2. An acoustic echo signal estimated when a delay time calculated after the audio signal is received by the receiving means is provided with a means for calculating a delay time generated when the nonlinear distortion is estimated. 2. The audio processing apparatus according to claim 1, wherein the linear component of is removed from the acoustic echo signal generated by the audio input means.

3. A non-linear distortion associated with a voice output from the voice output means is estimated by a convolution operation process of a voice signal and a Volterra series. 2. The voice processing device according to 2.

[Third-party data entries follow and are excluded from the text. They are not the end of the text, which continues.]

-- ==== Sys2Proof/Config.lean ====
section
/-! DEFINITION. What an implementation fixes (the OPEN parameters of R7) and the free values (the
draws of R12), as uninterpreted constants. -/

namespace Sys2Proof

/-- STATUS_FAIL_POLICY (R167). -/
inductive StatusFailPolicy
  | propagate
  | asZero
  deriving DecidableEq, Repr, Inhabited

/-- The OPEN parameters of the block (R7). HOST_FLOAT is `Config.hostRound` below, since it is a
parameter of the host and not of the block (R217). -/
structure Params where
  /-- STATUS_FAIL_POLICY (R165, R167). -/
  statusFailPolicy : StatusFailPolicy
  /-- TE_TO_UNINIT (R163). -/
  teToUninit : Bool
  /-- TICKS_PER_MS less one: the parameter is a positive integer (R266, log 18). -/
  ticksPerMsLessOne : Nat
  /-- BUS_TIMEOUT: none, or a tick count (R107). -/
  busTimeout : Option Nat
  /-- F_SCL in hertz; no rule depends on it (R276, log 24). -/
  fScl : Nat
  /-- T_POWERUP in milliseconds: the host's wait before the first command (R263, log 24). -/
  tPowerup : Nat
  deriving DecidableEq, Repr, Inhabited

/-- TICKS_PER_MS (R266). -/
def Params.ticksPerMs (p : Params) : Nat := p.ticksPerMsLessOne + 1

/-- The device's answer to a byte the block sends (R101), or no answer in this tick (R107). -/
inductive TxAnswer
  | ack
  | nack
  | fail
  | stall
  deriving DecidableEq, Repr, Inhabited

/-- The device's answer where the block receives a byte (R101), or no answer in this tick (R107). -/
inductive RxAnswer
  | byte (d : Byte)
  | fail
  | stall
  deriving DecidableEq, Repr, Inhabited

/-- The OPEN parameters of the machine (R7): nothing is known of them (log 5). -/
opaque Config.params : Params

/-- The device's answer to a sent byte, at a draw number (R12, R101, log 3). -/
opaque Config.txAnswer : Nat → TxAnswer

/-- The device's answer where a byte is received, at a draw number (R12, R101, log 3). -/
opaque Config.rxAnswer : Nat → RxAnswer

/-- How many ticks a settle wait lasts beyond its minimum, at a draw number (R266, log 3). -/
opaque Config.waitExtra : Nat → Nat

/-- A byte of RX after a failed read, at a draw number (R36, R110). -/
opaque Config.rxByte : Nat → Byte

/-- What a read of RXD0 or RXD1 returns while busy, at a draw number (R46, R56). -/
opaque Config.rxdWhileBusy : Nat → Word

/-- HOST_FLOAT: the rounding of the host's floating-point format (R217, log 22). -/
opaque Config.hostRound : Rat → Rat

end Sys2Proof
end

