-- ==== Sys2Proof/WellFormed.lean ====
section
/-! DEFINITION. Which terms of the syntax are well formed. -/

namespace Sys2Proof

/-- The command word's rules (R71, R73) leave nothing to check of an `Instr`: only MEASURE has an
operand bit, and an address is 7 bits by its type. Every term is well formed. -/
def Instr.wellFormed : Instr → Bool
  | .busWrite => true
  | .busRead => true
  | .statusRead => true
  | .initializeCmd => true
  | .softReset => true
  | .measure _ => true
  | .devInit => true
  | .devMeasure => true
  | .devSoftReset => true
  | .devStatus => true
  | .busAddressByte _ _ => true

/-- The registers a host may write (R23, R54). -/
def RegName.writable : RegName → Bool
  | .cmd => true
  | .stat => false
  | .addr => true
  | .len => true
  | .txd0 => true
  | .txd1 => true
  | .rxd0 => false
  | .rxd1 => false
  | .devstat => false
  | .crcr => false
  | .rawH => false
  | .rawT => false

/-- A host access in itself legal: 32 bits at a multiple of 4 that is mapped (R51, R52, R53). -/
def HostAction.wellFormed : HostAction → Bool
  | .read size off => size == 4 && off.toNat % 4 == 0 && decide (off.toNat ≤ 0x2C)
  | .write size off _ => size == 4 && off.toNat % 4 == 0 && decide (off.toNat ≤ 0x2C)
  | .poll _ => true
  | .blockReset => true

/-- A line of a host program: writes go to writable registers, SEND carries 1 to 7 bytes and RECV
asks for 1 to 7 (R54, R60, R84). -/
def HostStmt.wellFormed : HostStmt → Bool
  | .wr r _ => r.writable
  | .rd _ => true
  | .poll => true
  | .command _ => true
  | .setAddr _ => true
  | .send bytes => decide (1 ≤ bytes.length) && decide (bytes.length ≤ 7)
  | .recv n => decide (1 ≤ n) && decide (n ≤ 7)

end Sys2Proof
end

4. A step of causing a computer to estimate a non-linear distortion associated with a voice to be output based on an input voice signal; a step of causing the computer to remove the estimated non-linear distortion from the voice signal; To output a voice based on the voice signal from which the non-linear distortion is removed, a step of causing the computer to estimate a linear component of the acoustic echo signal based on the input voice signal, and a computer to estimate the estimated acoustic echo. A computer program comprising: a step of removing a linear component of a signal from an audio signal to be transmitted; and a step of causing a computer to transmit an audio signal from which a linear component of an acoustic echo signal has been removed.

5. A step of causing a computer to estimate a non-linear distortion associated with a voice to be output based on an input voice signal, a step of causing the computer to remove the estimated non-linear distortion from the voice signal, To output a voice based on the voice signal from which the non-linear distortion is removed, a step of causing the computer to estimate a linear component of the acoustic echo signal based on the input voice signal, and a computer to estimate the estimated acoustic echo. A computer program recorded with a computer program having a step of removing a linear component of a signal from an audio signal to be transmitted and a step of causing a computer to transmit an audio signal from which a linear component of an acoustic echo signal is transmitted. Readable recording medium.